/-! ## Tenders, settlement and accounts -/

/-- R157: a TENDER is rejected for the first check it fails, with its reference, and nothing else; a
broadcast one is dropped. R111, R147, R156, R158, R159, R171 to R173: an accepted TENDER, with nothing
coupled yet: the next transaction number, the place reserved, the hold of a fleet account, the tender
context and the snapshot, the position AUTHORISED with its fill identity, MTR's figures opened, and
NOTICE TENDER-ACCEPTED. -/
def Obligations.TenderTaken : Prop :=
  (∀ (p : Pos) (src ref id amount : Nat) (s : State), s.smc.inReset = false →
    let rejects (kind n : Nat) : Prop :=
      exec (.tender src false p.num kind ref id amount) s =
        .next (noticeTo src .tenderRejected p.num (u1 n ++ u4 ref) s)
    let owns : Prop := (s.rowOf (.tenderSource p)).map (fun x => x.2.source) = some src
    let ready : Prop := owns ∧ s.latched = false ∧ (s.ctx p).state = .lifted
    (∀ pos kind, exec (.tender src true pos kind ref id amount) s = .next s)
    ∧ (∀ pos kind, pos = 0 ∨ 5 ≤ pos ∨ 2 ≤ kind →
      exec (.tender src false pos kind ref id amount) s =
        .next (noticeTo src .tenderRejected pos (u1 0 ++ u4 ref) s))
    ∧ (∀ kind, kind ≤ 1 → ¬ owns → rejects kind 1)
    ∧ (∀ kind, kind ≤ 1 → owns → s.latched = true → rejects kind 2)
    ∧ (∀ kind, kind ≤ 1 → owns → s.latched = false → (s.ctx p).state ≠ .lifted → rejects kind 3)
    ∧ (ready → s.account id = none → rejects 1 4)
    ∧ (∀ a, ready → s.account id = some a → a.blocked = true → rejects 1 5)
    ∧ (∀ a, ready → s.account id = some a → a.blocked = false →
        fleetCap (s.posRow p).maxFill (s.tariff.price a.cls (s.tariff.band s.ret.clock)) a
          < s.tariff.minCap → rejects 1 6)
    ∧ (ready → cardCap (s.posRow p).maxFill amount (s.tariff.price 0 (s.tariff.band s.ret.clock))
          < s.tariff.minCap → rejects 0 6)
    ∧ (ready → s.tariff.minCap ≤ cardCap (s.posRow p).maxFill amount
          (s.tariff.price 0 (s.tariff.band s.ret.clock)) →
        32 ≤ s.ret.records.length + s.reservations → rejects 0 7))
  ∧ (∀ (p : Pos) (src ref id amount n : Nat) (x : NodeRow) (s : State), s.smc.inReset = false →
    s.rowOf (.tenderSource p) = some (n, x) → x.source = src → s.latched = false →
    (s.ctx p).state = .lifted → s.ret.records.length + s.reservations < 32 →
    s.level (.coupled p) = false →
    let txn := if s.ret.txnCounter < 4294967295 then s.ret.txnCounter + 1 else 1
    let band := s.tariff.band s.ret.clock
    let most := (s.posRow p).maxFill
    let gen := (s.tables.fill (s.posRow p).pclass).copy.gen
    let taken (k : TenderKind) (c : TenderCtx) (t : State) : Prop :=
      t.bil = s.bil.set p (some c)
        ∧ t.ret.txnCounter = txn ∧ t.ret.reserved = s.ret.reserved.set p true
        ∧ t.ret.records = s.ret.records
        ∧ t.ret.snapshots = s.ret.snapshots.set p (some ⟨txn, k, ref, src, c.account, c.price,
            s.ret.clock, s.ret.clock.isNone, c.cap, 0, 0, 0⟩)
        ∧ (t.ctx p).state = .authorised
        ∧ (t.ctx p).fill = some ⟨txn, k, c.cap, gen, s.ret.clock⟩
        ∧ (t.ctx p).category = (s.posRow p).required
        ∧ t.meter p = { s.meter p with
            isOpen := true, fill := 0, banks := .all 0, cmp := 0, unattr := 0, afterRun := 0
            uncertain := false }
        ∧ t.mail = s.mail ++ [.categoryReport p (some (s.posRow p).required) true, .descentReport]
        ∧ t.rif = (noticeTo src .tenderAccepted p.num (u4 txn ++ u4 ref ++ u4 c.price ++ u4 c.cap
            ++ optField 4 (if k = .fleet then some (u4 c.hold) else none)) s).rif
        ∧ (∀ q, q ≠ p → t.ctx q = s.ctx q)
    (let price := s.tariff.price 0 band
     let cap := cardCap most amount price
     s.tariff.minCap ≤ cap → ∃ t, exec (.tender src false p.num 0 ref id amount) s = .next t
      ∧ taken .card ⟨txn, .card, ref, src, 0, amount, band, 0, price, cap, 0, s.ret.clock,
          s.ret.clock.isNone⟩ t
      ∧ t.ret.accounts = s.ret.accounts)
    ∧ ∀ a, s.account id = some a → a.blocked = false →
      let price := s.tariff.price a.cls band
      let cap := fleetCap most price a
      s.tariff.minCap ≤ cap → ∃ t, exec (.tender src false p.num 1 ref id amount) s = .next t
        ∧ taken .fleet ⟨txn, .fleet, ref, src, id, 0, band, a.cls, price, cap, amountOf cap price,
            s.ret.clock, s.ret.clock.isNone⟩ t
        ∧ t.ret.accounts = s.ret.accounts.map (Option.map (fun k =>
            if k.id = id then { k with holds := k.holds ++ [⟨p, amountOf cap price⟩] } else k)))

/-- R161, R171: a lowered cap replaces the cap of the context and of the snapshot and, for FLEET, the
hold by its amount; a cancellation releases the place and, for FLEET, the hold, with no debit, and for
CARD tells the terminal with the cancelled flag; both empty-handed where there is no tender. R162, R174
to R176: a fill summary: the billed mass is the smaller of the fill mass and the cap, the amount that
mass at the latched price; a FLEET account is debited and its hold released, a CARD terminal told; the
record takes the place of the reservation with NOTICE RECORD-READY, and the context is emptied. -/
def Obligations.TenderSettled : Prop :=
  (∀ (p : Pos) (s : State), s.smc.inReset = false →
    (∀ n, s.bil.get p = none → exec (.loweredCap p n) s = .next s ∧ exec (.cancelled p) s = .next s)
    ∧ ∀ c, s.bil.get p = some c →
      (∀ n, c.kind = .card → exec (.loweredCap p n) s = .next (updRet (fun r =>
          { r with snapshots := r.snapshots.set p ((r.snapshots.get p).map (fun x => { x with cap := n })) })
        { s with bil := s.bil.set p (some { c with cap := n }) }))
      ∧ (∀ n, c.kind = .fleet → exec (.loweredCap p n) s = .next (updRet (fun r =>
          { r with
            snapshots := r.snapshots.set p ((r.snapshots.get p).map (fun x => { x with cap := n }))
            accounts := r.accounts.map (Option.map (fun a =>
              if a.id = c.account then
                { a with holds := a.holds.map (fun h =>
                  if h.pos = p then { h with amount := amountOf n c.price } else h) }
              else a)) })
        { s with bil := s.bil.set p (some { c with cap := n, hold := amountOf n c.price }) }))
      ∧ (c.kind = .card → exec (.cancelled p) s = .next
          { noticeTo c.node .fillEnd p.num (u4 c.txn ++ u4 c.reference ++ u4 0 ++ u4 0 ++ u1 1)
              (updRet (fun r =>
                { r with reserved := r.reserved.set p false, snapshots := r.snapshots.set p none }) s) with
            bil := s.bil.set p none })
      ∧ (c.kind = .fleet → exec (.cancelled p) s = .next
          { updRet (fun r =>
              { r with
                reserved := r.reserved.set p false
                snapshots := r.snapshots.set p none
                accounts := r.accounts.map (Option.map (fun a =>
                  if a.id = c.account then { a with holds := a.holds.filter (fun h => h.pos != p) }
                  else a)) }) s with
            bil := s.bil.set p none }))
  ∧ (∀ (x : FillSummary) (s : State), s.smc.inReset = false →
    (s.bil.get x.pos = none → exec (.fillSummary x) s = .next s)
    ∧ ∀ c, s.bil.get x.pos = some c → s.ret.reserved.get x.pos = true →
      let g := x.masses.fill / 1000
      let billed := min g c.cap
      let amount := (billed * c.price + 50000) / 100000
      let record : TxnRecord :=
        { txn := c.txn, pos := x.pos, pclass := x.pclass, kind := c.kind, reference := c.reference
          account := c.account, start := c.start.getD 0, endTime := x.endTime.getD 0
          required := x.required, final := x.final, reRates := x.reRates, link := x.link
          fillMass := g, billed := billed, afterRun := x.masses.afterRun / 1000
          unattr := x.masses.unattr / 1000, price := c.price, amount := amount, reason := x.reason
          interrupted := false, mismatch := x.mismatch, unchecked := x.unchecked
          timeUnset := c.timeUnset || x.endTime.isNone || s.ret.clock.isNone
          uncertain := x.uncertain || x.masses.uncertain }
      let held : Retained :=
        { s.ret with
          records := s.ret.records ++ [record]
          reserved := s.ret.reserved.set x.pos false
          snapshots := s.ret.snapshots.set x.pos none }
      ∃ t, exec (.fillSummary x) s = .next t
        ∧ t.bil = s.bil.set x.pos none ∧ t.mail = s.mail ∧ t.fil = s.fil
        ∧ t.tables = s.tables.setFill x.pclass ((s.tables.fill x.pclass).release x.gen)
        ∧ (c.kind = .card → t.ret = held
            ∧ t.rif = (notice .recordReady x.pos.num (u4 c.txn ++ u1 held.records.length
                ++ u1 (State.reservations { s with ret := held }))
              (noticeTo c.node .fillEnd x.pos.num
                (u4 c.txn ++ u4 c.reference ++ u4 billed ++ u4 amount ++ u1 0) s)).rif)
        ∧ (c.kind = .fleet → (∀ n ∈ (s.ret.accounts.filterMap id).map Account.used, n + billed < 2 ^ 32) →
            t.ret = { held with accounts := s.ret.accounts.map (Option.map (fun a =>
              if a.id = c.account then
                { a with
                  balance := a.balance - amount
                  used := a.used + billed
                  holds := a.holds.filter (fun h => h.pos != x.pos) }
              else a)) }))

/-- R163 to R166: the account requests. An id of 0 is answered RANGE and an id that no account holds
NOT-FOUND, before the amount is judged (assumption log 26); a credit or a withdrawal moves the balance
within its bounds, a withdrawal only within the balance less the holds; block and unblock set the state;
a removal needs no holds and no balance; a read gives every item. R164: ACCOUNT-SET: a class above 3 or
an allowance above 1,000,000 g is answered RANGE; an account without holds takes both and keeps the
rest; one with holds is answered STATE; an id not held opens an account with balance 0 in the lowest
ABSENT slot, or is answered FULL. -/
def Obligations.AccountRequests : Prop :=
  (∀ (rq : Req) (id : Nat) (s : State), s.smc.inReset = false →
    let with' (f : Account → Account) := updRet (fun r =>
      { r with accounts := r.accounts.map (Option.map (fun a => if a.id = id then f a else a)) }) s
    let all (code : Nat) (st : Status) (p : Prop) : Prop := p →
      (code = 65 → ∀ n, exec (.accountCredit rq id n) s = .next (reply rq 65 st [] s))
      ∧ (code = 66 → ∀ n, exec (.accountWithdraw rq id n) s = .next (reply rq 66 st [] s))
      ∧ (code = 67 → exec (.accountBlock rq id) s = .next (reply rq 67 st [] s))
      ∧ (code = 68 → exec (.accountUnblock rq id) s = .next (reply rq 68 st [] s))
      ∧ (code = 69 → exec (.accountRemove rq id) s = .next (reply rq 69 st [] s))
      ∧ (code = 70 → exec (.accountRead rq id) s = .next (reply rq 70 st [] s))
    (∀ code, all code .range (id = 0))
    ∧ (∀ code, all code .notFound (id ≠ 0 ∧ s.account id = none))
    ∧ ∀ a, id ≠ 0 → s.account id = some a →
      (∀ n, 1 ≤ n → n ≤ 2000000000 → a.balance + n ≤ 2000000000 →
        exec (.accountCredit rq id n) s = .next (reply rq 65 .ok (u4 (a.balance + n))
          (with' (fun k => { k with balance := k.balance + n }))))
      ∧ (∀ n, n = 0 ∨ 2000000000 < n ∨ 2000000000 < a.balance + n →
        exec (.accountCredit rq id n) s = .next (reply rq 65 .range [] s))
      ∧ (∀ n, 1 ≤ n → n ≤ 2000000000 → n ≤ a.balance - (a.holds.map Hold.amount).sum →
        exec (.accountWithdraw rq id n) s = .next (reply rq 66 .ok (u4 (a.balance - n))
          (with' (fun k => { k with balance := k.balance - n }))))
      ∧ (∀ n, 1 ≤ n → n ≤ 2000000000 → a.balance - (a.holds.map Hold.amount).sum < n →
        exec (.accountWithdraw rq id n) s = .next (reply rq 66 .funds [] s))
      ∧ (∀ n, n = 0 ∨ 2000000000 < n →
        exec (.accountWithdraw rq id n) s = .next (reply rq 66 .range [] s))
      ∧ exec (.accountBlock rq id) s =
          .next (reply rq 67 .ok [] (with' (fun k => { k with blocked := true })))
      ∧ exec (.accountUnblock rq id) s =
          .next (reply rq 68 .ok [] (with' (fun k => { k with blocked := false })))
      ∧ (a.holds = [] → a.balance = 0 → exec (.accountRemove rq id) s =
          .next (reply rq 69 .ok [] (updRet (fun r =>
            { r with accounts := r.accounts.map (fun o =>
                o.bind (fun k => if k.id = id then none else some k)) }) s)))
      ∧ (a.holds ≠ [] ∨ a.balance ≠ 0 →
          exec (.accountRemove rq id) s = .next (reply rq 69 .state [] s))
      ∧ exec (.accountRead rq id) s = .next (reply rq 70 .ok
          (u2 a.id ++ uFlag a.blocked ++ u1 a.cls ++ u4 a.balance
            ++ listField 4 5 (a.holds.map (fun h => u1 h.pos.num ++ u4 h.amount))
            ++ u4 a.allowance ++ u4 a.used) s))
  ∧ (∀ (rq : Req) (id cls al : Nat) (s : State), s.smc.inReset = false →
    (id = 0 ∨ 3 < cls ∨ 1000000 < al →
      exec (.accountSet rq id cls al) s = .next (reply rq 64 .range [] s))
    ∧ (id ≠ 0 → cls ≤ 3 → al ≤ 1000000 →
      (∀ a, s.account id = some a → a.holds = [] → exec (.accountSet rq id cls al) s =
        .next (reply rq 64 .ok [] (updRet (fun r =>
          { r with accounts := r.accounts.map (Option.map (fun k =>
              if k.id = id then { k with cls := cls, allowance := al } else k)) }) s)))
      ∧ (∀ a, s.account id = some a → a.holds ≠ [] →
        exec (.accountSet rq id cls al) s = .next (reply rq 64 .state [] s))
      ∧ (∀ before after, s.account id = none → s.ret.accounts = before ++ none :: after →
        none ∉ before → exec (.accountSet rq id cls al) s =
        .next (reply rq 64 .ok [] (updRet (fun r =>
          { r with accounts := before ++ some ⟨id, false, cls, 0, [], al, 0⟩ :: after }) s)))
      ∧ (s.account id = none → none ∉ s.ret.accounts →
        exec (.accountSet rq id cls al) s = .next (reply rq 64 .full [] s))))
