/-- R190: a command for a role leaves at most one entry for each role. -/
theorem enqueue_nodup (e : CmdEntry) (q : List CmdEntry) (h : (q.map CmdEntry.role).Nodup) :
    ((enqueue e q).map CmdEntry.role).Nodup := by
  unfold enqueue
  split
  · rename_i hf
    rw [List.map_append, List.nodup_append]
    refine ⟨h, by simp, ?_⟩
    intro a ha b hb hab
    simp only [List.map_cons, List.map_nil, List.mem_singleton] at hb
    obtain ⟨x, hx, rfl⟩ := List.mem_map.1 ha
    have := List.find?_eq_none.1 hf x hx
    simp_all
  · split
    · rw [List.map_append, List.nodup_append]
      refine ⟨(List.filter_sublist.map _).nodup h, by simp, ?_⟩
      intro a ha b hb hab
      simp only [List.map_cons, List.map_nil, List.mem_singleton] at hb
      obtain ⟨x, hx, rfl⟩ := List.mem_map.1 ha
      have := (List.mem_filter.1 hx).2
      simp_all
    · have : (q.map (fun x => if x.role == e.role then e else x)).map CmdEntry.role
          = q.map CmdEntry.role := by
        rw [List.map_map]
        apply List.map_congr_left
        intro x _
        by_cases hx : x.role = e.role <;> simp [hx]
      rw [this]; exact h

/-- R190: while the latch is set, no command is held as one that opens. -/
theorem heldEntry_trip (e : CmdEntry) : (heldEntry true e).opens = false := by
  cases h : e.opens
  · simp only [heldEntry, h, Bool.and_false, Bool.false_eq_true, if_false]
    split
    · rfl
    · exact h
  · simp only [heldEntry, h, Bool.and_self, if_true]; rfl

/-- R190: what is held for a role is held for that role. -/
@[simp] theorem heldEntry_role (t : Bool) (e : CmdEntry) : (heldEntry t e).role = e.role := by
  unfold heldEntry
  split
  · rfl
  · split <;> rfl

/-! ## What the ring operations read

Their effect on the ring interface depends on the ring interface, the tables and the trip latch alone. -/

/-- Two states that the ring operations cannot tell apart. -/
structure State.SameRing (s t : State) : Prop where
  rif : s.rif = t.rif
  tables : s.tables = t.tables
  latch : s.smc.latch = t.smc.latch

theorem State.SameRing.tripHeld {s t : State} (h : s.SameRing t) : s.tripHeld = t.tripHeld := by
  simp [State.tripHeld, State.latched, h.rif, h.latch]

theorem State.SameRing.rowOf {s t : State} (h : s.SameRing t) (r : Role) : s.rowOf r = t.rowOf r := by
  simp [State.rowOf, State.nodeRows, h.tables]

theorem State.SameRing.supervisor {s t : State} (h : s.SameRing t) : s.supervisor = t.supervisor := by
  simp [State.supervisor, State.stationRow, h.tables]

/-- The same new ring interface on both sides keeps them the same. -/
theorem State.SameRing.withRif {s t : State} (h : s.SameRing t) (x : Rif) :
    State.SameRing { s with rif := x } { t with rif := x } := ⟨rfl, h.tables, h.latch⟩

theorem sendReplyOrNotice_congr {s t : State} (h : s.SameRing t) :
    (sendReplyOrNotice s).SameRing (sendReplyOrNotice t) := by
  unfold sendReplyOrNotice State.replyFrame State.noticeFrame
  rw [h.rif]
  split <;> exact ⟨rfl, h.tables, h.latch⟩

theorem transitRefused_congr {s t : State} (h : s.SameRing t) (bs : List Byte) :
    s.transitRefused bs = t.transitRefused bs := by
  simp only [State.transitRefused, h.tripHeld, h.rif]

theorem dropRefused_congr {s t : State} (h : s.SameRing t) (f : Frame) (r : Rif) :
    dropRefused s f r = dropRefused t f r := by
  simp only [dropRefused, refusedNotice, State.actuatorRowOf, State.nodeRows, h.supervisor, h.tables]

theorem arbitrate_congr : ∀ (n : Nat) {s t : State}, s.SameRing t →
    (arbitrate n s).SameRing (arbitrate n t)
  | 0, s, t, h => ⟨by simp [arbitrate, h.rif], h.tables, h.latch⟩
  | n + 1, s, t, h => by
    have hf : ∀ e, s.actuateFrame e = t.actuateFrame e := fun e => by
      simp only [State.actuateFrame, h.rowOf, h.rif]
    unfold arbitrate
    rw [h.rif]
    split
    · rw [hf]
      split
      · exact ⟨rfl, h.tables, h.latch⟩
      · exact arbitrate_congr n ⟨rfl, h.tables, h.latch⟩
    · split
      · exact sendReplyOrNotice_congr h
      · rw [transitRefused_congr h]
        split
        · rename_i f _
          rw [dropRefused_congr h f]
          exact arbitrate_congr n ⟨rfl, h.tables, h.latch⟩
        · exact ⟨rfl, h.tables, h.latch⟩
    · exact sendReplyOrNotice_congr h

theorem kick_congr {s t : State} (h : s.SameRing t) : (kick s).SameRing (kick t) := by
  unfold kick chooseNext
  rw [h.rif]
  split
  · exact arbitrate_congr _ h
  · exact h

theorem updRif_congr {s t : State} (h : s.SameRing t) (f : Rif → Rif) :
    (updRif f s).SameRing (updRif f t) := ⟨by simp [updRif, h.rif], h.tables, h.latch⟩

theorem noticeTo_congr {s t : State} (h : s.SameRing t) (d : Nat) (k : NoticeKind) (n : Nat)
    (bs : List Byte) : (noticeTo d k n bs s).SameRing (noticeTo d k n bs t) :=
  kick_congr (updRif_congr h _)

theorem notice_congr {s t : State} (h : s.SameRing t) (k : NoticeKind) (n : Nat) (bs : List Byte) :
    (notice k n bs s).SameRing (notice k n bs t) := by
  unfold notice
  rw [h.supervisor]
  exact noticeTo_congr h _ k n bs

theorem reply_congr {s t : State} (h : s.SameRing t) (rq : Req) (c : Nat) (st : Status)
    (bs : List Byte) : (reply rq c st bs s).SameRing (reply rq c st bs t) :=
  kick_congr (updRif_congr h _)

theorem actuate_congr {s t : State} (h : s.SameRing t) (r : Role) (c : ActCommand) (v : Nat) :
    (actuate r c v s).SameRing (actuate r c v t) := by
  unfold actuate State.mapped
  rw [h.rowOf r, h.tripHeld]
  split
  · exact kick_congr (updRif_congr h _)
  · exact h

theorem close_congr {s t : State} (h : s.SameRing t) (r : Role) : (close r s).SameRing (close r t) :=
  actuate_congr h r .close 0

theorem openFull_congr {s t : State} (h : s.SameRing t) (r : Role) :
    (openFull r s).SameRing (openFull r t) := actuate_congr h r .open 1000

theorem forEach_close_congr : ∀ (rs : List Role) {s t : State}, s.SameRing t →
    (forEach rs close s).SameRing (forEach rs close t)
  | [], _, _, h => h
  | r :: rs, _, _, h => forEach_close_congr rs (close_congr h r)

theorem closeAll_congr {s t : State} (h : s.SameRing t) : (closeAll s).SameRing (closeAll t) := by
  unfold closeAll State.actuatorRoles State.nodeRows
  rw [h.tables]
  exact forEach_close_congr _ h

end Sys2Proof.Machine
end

☆ ☆ ☆ ☆ ☆

* [Task]: Write out, from the lines above, only those from the line with "id = none))" to the line with "k.balance - n", exactly as given, including the first and the last.

* [Solution for this task]:
    ∧ (∀ code, all code .notFound (id ≠ 0 ∧ s.account id = none))
    ∧ ∀ a, id ≠ 0 → s.account id = some a →
      (∀ n, 1 ≤ n → n ≤ 2000000000 → a.balance + n ≤ 2000000000 →
        exec (.accountCredit rq id n) s = .next (reply rq 65 .ok (u4 (a.balance + n))
          (with' (fun k => { k with balance := k.balance + n }))))
      ∧ (∀ n, n = 0 ∨ 2000000000 < n ∨ 2000000000 < a.balance + n →
        exec (.accountCredit rq id n) s = .next (reply rq 65 .range [] s))
      ∧ (∀ n, 1 ≤ n → n ≤ 2000000000 → n ≤ a.balance - (a.holds.map Hold.amount).sum →
        exec (.accountWithdraw rq id n) s = .next (reply rq 66 .ok (u4 (a.balance - n))
          (with' (fun k => { k with balance := k.balance - n }))))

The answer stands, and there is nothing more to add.